Бармен уже хотел было вонзить всю остроту множества своих нервных окончаний в невозмутимую гладь характера вышибалы, вспенить штильное поверхностное спокойствие, углубиться, прокипятить и выпарить! И, конечно, остыть... По обыкновению... Ведь они давно привыкли так общаться: разгон – торможение, разгон – торможение, эмоции на фоне общей усталости... Завсегдатаям было сложно представить их по отдельности.
Настрой бармена был прерван ударной волной свежего воздуха пронесшегося за влетевшей в помещение рыжей девушкой, покрашенной под блондинку. Влетев в бар она чуть не выбила из под вышибалы его собственные ноги большой сумкой, и, резво запрыгнув на высокий барный стул рядом с удивленно замерившем Хирэ, облокотилась на стойку правой рукой и вскинув ладонь поприветствовала окружающих запыхавшимся голосом:
— Привет!
Широко раскрытая улыбка, веснушки, обжигающие белое худоватое личико, длинные растрепанные по-хиповски небрежно волосы, и два сияющих откровенным счастьем глаза.
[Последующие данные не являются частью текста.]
/-- R288: COND. -/
def execCond (q : Nat) (s : State) : Out := doCmd (decide (q < 2 ^ 20)) (fun d => d.flowCond q) s

/-- R289: LOOP. -/
def execLoop (q : Nat) (s : State) : Out := doCmd (decide (q < 2 ^ 20)) (fun d => d.flowLoop q) s

/-- R290: JUMP. -/
def execJump (q : Nat) (s : State) : Out := doCmd (decide (q < 2 ^ 20)) (fun d => d.flowJump q) s

/-- R290: CALL. -/
def execCall (q : Nat) (s : State) : Out := doCmd (decide (q < 2 ^ 20)) (fun d => d.flowCall q) s

/-- R290: RETURN. -/
def execRetCmd (q : Nat) (s : State) : Out := doCmd (decide (q < 2 ^ 20)) (fun d => d.flowReturn q) s

/-- R292: PARAM SET. -/
def execParamSet (q : Nat) (s : State) : Out := doCmd (decide (q < 2 ^ 20)) (fun d => d.flowParam q 0) s

/-- R292: PARAM LOAD. -/
def execParamLoad (q : Nat) (s : State) : Out := doCmd (decide (q < 2 ^ 20)) (fun d => d.flowParam q 1) s

/-- R292: PARAM ADD. -/
def execParamAdd (q : Nat) (s : State) : Out := doCmd (decide (q < 2 ^ 20)) (fun d => d.flowParam q 2) s

/-- R293: PATCH. -/
def execPatch (q : Nat) (s : State) : Out := doCmd (decide (q < 2 ^ 20)) (fun d => d.flowPatch q) s

end Sys2Proof.Machine
end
Глаза... «Похоже сегодня состоялись синхронные вспышки двух сверхновых... — заметил про себя Хирэ. — И нам посчастливилось это лицезреть, интересно, как она не запуталась — бегать в этой своей длинной юбке...» А юбка, старинного, на средневековый манер, фасона, была, действительно, длинноватой для ее невысокого роста.
— Что желаете, Ксения?
— Дайте мне два ананасовых сока, для разнообразия.
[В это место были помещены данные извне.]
/-- R182, R154: whether an inbound access is admitted: none, or the status that refuses it. -/
def Dev.inboundBad (d : Dev) (dev off len : Nat) (write : Bool) : Option Status :=
  if 0x9000000000 < off + len then some .protection
  else
    let ps := cut 128 off len
    if !ps.all (fun p => d.admits dev p.1) then some .protection
    else ps.findSome? (fun p => match d.verdict (.hbm p.1) 0 write true with | .refuse s => some s | _ => none)

/-- R428: a store is performed as one of an uncached agent; its status. -/
def Dev.inboundStore (d : Dev) (dev off : Nat) (data : List Byte) : Nat × Dev :=
  match d.inboundBad dev off data.length true with
  | some s => (s.code, d)
  | none => (0, (cut 128 off data.length).foldl (fun d p => d.storeLine .engine (.hbm p.1) (part data off p.1 p.2)) d)

/-- R428: a load reads memory through the directory. -/
def Dev.inboundLoad (d : Dev) (dev off len : Nat) : Nat × List Byte :=
  match d.inboundBad dev off len false with
  | some s => (s.code, [])
  | none =>
    if (cut 128 off len).any (fun p => d.badHome (.hbm p.1) p.2) then (Status.poison.code, [])
    else (0, d.ms.mem.readN off len)

/-! ## At the source (R225, R250, R427) -/

/-- The status of an answer. -/
def statusOf (n : Nat) : Status :=
  if n = Status.protection.code then .protection
  else if n = Status.memOffline.code then .memOffline
  else if n = Status.poison.code then .poison
  else .remoteDead

/-- R427, R250: an answer releases its request; a refused store is dropped with those that wait behind it, and the record of
a broadcast names the first device that failed. -/
def Dev.response (d : Dev) (id st : Nat) (data : List Byte) : Dev :=
  match d.fe.reqs.find id with
  | none => d
  | some r =>
    if r.load then
      ({ d with fe := { d.fe with
        reqs := d.fe.reqs.del id, answers := d.fe.answers ++ [(⟨r.origin, windowAddr r.dev r.off, st, data⟩ : Answer)] } }).destroyTick
    else if st = 0 then (({ d with fe := { d.fe with reqs := d.fe.reqs.del id } }).storesSettle d r.origin).destroyTick
    else if r.dev = 0x7FFF then
      let was := d
      let d := { d with fe := { d.fe with reqs := d.fe.reqs.del id } }
      let a := windowAddr 0x7FFF r.off
      let (cls, inst) := d.lossUnit r.origin.thread
      (((d.storeLoss (ofLe (data.take 2)) 1 (statusOf st) cls inst r.qid r.ctx r.tag a).storeDropped r.origin.thread a
        (statusOf st)).storesSettle was r.origin).destroyTick
    else (d.dropStores r (statusOf st)).destroyTick

/-! ## At the destination (R427, R428, R430) -/

/-- R430: a broadcast is answered once every neighbour has answered; at its source that is the store's answer. -/
def Dev.bcastTick (d : Dev) : Dev :=
  let done := d.fe.bcasts.filter (fun b => b.waits.isEmpty)
  let d := { d with fe := { d.fe with bcasts := d.fe.bcasts.filter (fun b => !b.waits.isEmpty) } }
  done.foldl (fun d b =>
    if d.ownId = some b.src then
      match d.fe.reqs.firstP (fun _ r => r.dev == 0x7FFF && r.seq == b.seq) with
      | some id => d.response id b.status (leBytes 2 b.failed)
      | none => d
    else d.fabTx (.answer b.src b.seq b.status (leBytes 2 b.failed))) d
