/-- R450: a cluster's rail droops. -/
def Dev.droopTrip (d : Dev) (t c : Nat) : Dev :=
  if !d.dieActive (slotTil t) || !d.clsEnabled t c then d
  else (d.setPm (fun p => { p with droops := p.droops.set (84 * t + c) 4, low := min p.low 4 })).addSat rPmCount 63 32 1

/-- R450: 16 array cycles of the recovery have passed: M rises by 1 to the standing M. -/
def Dev.droopStep (d : Dev) (t c : Nat) : Dev :=
  match d.pm.droops.find (84 * t + c) with
  | none => d
  | some m => d.setPm (fun p => { p with droops := if m + 1 < p.m then p.droops.set (84 * t + c) (m + 1) else p.droops.del (84 * t + c) })

/-- R450, R451: the M that a cluster's rows follow. -/
def Dev.clusterM (d : Dev) (k : Nat) : Nat := min d.pm.m (d.pm.droops.get 16 k)

/-! ## The cap (R444 to R448) -/

/-- R444: the effective cap in mW: the least of W, BMCW and 90 A times the input voltage once it has been measured, within
1,200 to 3,600 W. -/
def Dev.effectiveCap (d : Dev) : Nat :=
  let mv := d.fld rPmInput 63 32
  nearest 1200000 3600000 (min (1000 * d.fld rPmCap 11 0) (min (1000 * d.fld rPmCap 27 16) (if mv = 0 then 3600000 else 90 * mv)))

/-- R446: the gain of a die. -/
def Dev.pmGain (d : Dev) (s : Nat) : Rat := d.pm.gains.get 1 s

/-- R445: P_est in mW: the estimates of the dies, each times its gain, and the conversion loss. -/
def Dev.pEst (d : Dev) (est : List Nat) : Rat :=
  (est.zipIdx.map (fun e => (e.1 : Rat) * d.pmGain e.2)).sum + d.pm.loss

/-- R448: to the nearest integer, ties towards zero. -/
def roundCap (x : Rat) : Nat := ((x - 1 / 2).ceil).toNat

/-- The bubble fraction. -/
def Dev.bubble (d : Dev) : Nat := d.fld rPmIssue 24 16
/-- Set the bubble fraction. -/
def Dev.setBubble (d : Dev) (f : Nat) : Dev := d.setFld rPmIssue 24 16 f

/-- A Culm step of R448 is due: 100 µs have passed since the last. -/
def Dev.capStepDue (d : Dev) : Bool := match d.pm.capStepAt with | some t => decide (100000 ≤ d.time - t) | none => true

/-- R448: both Culm limits move. -/
def Dev.capStep (d : Dev) (f : Nat → Option Nat) : Dev :=
  if !d.capStepDue then d else
  (d.setPm (fun p => { p with
    capStepAt := some d.time,
    capLimit := (List.range 2).foldl (fun m u => match f u with | some l => m.set u l | none => m.del u) p.capLimit })).setGrants

/-- R448 step 3: the cap cannot be held. -/
def Dev.capMiss (d : Dev) : Dev :=
  let d := d.setBit rPmStat 24 true
  let ms := d.time / 1000000
  if d.pm.missAt = some ms then d else (d.setPm (fun p => { p with missAt := some ms })).addSat rPmCount 15 0 1

/-- R448 step 4: a Culm's cap limit goes up by 100 MHz, and is gone once it has reached the request. -/
def Dev.capReturn (d : Dev) : Dev :=
  d.capStep (fun u => match d.pm.capLimit.find u with
    | some l => if d.culmReq u ≤ l + 1 then none else some (l + 1)
    | none => none)

/-- R448: one update in capped mode: P_est is `p`, B is `b`. -/
def Dev.capLoop (d : Dev) (p b : Rat) : Dev :=
  let f := d.bubble
  if b < p then
    if 16 < f then d.setBubble (max 16 (f - roundCap (128 * (p - b) / b)))
    else if d.culmGrant 0 = 12 ∧ d.culmGrant 1 = 12 then d.capMiss
    else d.capStep (fun u => some (max 12 (d.culmGrant u - 1)))
  else if p < b then
    if d.pm.capLimit.isEmpty then d.setBubble (min 256 (f + min 8 (roundCap (128 * (b - p) / b)))) else d.capReturn
  else d

/-- R445, R448, R451, R453: the update of every 10 µs. -/
def Dev.pmUpdate (d : Dev) (est : List Nat) : Dev :=
  if !d.pmRuns || d.pmHeld then d else
  d.pmDo (fun d =>
    let p := d.pEst est
    let d := d.setFld rPmPower 31 0 (min (2 ^ 32 - 1) p.floor.toNat)
    let d := d.setFld rPmStat 23 12 (d.effectiveCap / 1000)
    let d := if d.fixedRate then
        let d := d.setBubble (nearest 16 256 (d.fld rPmCtl 24 16))
        if d.pm.capLimit.isEmpty then d else d.capReturn
      else d.capLoop p (99 * (d.effectiveCap : Rat) / 100)
    let d := d.setPm (fun q => { q with m := if d.fastCause then 8 else min 16 (q.m + 1) })
    let now := d.pm.droops.foldl (fun a e => min a e.2) d.pm.m
    (d.setFld rPmIssue 4 0 (min d.pm.low now)).setPm (fun q => { q with low := now }))
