/-- R469 step 6: a lost die is reset when AUTO is 1, unless it has been lost four times within one hour. -/
def Dev.dieLoss (d : Dev) (s : Nat) : Dev :=
  if !d.powered || decide (d.sup.bootStep < 5) || decide (2 ≤ d.dieState s) then d
  else if s = 0 then
    { d.dark with pm := { pwrlim := d.pm.pwrlim, input := .lost }, pins := { d.dark.pins with caterr := true } }
  else
    let d := (d.dieGone s).setDie s (fun x => { x with drain := none, losses := d.time :: d.recentLosses s })
    if d.bit (rCrownDiectl s) 31 && decide ((d.recentLosses s).length < 4) then d.setDieState s 1 else d

/-! ## Clusters and their spares (R29, R487) -/

/-- R29: the repair record of a Tiller: its enabled clusters and unused spares; of a new one, clusters 0–79 and the four
others (notes/assumptions/6.md). -/
def Dev.repairRecord (d : Dev) (t : Nat) : BitVec 84 × List Nat := d.nv.maps.get (BitVec.ofNat 84 (2 ^ 80 - 1), [80, 81, 82, 83]) t

/-- R29: TIL_CLSEN and the maps show the repair record. -/
def Dev.loadMap (d : Dev) (t : Nat) : Dev :=
  let (m, sp) := d.repairRecord t
  let n := ((List.range 84).filter (fun c => m.getLsbD c)).length
  (((d.setReg (rTilClsmapl t) (m.toNat % 2 ^ 64)).setReg (rTilClsmaph t) (m.toNat / 2 ^ 64)).setFld (rTilClsen t) 6 0 n).setFld (rTilClsen t) 18 16 sp.length

/-- R487: change the repair record. -/
def Dev.setRepair (d : Dev) (t : Nat) (m : BitVec 84) (spares : List Nat) : Dev :=
  ({ d with nv := { d.nv with maps := d.nv.maps.set t (m, spares) } }).loadMap t

/-- R487: spares that fail their test are removed. -/
def Dev.dropSpares (d : Dev) (t : Nat) (bad : List Nat) : Dev :=
  let (m, sp) := d.repairRecord t
  let out := sp.filter bad.contains
  if out.isEmpty then d
  else out.foldl (fun d c => d.error 0x28 (slotTil t) c) ((d.setRepair t m (sp.filter (fun c => !bad.contains c))).tilChanged t)

/-- R487 steps 2 and 3: the lowest spare that passes its test replaces a cluster; without one the cluster is disabled. -/
def Dev.clusterSwap (d : Dev) (t c : Nat) (badSpares : List Nat) : Dev :=
  let sp := (d.repairRecord t).2
  let d := d.dropSpares t (sp.takeWhile badSpares.contains)
  let (m, sp) := d.repairRecord t
  let without := m &&& ~~~(BitVec.ofNat 84 (2 ^ c))
  match sp with
  | x :: rest => ((d.setRepair t (without ||| BitVec.ofNat 84 (2 ^ x)) rest).tilChanged t).error 0x11 (slotTil t) c
  | [] => ((d.setRepair t without []).tilChanged t).error 0x12 (slotTil t) c

/-- R487: a cluster of an ACTIVE Tiller fails. -/
def Dev.clusterFailure (d : Dev) (t c : Nat) (badSpares : List Nat) : Dev :=
  if !d.powered || !d.dieActive (slotTil t) || !d.clsEnabled t c then d else
  let k := 84 * t + c
  let d := (d.discardRequests (fun w => match w with | .sheaf x => keyCls x == k | .lane x _ => keyCls x == k | _ => false)).clearClusters (· == k)
  (d.clusterSwap t c badSpares).geometryChanged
— Вы наверное Хирэ, да? Опоздайте за извинения, то есть за опоздание... Но я бежала со всех ног, старалась как могла, чтоб не опоздать. Бежала, прям как лошадь.
Два одинаковых сока для разнообразия... Опоздайте за опоздание... Дрожащая ужимка на лице Хирэ, с проблескивающей то тут то там гладью зубов, выдавала в нем то, что он уже еле сдерживал губами смех, и, на всякий случай, он решил прикрыть их ладонью, как бы опершись на левую руку.
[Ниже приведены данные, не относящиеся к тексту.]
-- ==== Sys2Proof/Machine/Branch.lean ====
section
/-! DEFINITION. Branches and jumps (R79, R85, R86). JALR's target and the link in a lane are read by inference
(notes/assumptions/22.md). -/

namespace Sys2Proof.Machine

open Sys2Proof

/-- R85: an address plus a signed count of words. -/
def wordsOn (pc : BitVec 64) (off : Int) : Nat := (BitVec.ofInt 64 (pc.toNat + off * 4)).toNat

/-- R85: a conditional branch of Ghety-C. -/
def Dev.branch (d : Dev) (i : Instr) (a : Agent) (f : BF) (p : BitVec 64 → BitVec 64 → Bool) : Dev :=
  d.onlyC i a 0 false (fun n d =>
    if p (d.x n f.ra.toNat) (d.x n f.rb.toNat) then (.jump (wordsOn (d.core n).pc f.off.toInt), d) else (.next, d))

/-- R79, R85: JAL. -/
def Dev.jal (d : Dev) (i : Instr) (a : Agent) (f : JF) : Dev :=
  d.ghety i a 0 false
    (fun n d => (.jump (wordsOn (d.core n).pc f.off.toInt), d.putX n 1 ((d.core n).pc + 4)))
    none
    (fun k d => (.jump (wordsOn (d.sheaf k).pc f.off.toInt), d.setSheaf k (fun s => s.putV 1 (fun _ => (s.pc + 4).setWidth 32))))

/-- R86: JALR: to ra plus the immediate, the address after it to rd. In a sheaf the register gives bits [31:0] of
the target, from the lowest active lane; with an empty mask it has no effect. -/
def Dev.jalr (d : Dev) (i : Instr) (a : Agent) (f : IF) : Dev :=
  d.ghety i a 0 false
    (fun n d => (.jump (d.x n f.ra.toNat + f.imm.signExtend 64).toNat, d.putX n f.rd.toNat ((d.core n).pc + 4)))
    none
    (fun k d =>
      match (d.sheaf k).first with
      | none => (.next, d)
      | some l =>
        let s := d.sheaf k
        (.jump (s.pc.toNat / 2 ^ 32 * 2 ^ 32 + (s.getV f.ra.toNat l + f.imm.signExtend 32).toNat),
          d.setSheaf k (fun s => s.putV f.rd.toNat (fun _ => (s.pc + 4).setWidth 32))))

/-- R86: BANY (`any` true) branches when the predicate is 1 in some active lane, BNONE when it is in none. -/
def Dev.branchP (d : Dev) (i : Instr) (a : Agent) (f : BF) (any : Bool) : Dev :=
  d.onlyL i a (cause1 (decide (7 < f.ra.toNat) || f.rb != 0)) (fun k d =>
    let s := d.sheaf k
    if ((s.p.get 0 f.ra.toNat &&& s.mask) != 0) == any then (.jump (wordsOn s.pc f.off.toInt), d) else (.next, d))

/-- R85: BEQ. -/
def execBeq (a : Agent) (f : BF) (s : State) : Out :=
  doCmd a.wf (fun d => d.branch (.beq a f) a f (fun x y => x == y)) s

/-- R85: BNE. -/
def execBne (a : Agent) (f : BF) (s : State) : Out :=
  doCmd a.wf (fun d => d.branch (.bne a f) a f (fun x y => x != y)) s

/-- R85: BLT. -/
def execBlt (a : Agent) (f : BF) (s : State) : Out :=
  doCmd a.wf (fun d => d.branch (.blt a f) a f (fun x y => x.slt y)) s

/-- R85: BGE. -/
def execBge (a : Agent) (f : BF) (s : State) : Out :=
  doCmd a.wf (fun d => d.branch (.bge a f) a f (fun x y => !x.slt y)) s

/-- R85: BLTU. -/
def execBltu (a : Agent) (f : BF) (s : State) : Out :=
  doCmd a.wf (fun d => d.branch (.bltu a f) a f (fun x y => x.ult y)) s

/-- R85: BGEU. -/
def execBgeu (a : Agent) (f : BF) (s : State) : Out :=
  doCmd a.wf (fun d => d.branch (.bgeu a f) a f (fun x y => !x.ult y)) s

/-- R85: JAL. -/
def execJal (a : Agent) (f : JF) (s : State) : Out := doCmd a.wf (fun d => d.jal (.jal a f) a f) s

/-- R86: JALR. -/
def execJalr (a : Agent) (f : IF) (s : State) : Out := doCmd a.wf (fun d => d.jalr (.jalr a f) a f) s

/-- R86: BANY. -/
def execBany (a : Agent) (f : BF) (s : State) : Out := doCmd a.wf (fun d => d.branchP (.bany a f) a f true) s

/-- R86: BNONE. -/
def execBnone (a : Agent) (f : BF) (s : State) : Out := doCmd a.wf (fun d => d.branchP (.bnone a f) a f false) s

end Sys2Proof.Machine
end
— Ксения, все мы немножко лошади... — послышался голос вышибалы, подходящего к дальнему краю стойки.
— О! А я тоже знаю стихи! Вот угадай! Их видно днем не видно ночью, Они, как звездочки, как точки. Летают бешено вокруг. Мерцая, исчезают вдруг. — парировала она.
Ну-у-у... — он не успел ответить и получил еще одно непродолжительное, предположительно четверостишье, на сей раз уже её собственного сочинения:
Куда не пошла бы я на
И где бы ни была на
Я не забуду никогда на
Московского утреннего метрополи-те-на! Имени Виленина!
— А вообще я не брезгливая, когда я спала в электричке, я клала ноги на бомжа. А он мне такой говорит: «О! Уберите ноги! Вдруг у вас блохи...» А я ему говорю: «У меня — всего одна: викторианская блоха-вегетарианка... и будет обидно, если вы заразите ее своим маразмом.»
Утренняя барность растворилась в очередной чашке кофе. Настроение доброго утра предсказывало появление чего-то позитивного. Тем временем, бармен приготовил прошенное и поставил на стойку два высоких тонких стакана содержащих светло-желтую кислотно-яркую жидкость с утопающими в ней белыми пластиковыми надломанными трубочками, и Хирэ почувствовал приятное слюноотделение, предвкушая интересный поворот событий в скучном, казалось бы, заурядном месте.
— Кстати, у нас на работе вчера такой случай жуткий произошел, секретарша не могла запустить программу виртуальной комнаты и позвонила сисадминам и сказала, что у нее не открывается окно, они отправили служебного админоида с искусственным интеллектом, но вместо того чтобы открыть и почистить программу, он вошел, открыл окно и выкинул секретаршу на улицу. Прямо за шкирку! С десятого этажа! А потом он начал все из комнаты выкидывать. Техподдержка сказала что это логический сбой. Представляете!? Как страшно стало жить... Мне кажется, что обслуживающий робоперсонал думать не должен, думающие роботы на такой работе опасны, их надо лишить интеллекта, чтобы они не выдумали себе лишнее. Но давайте к делу.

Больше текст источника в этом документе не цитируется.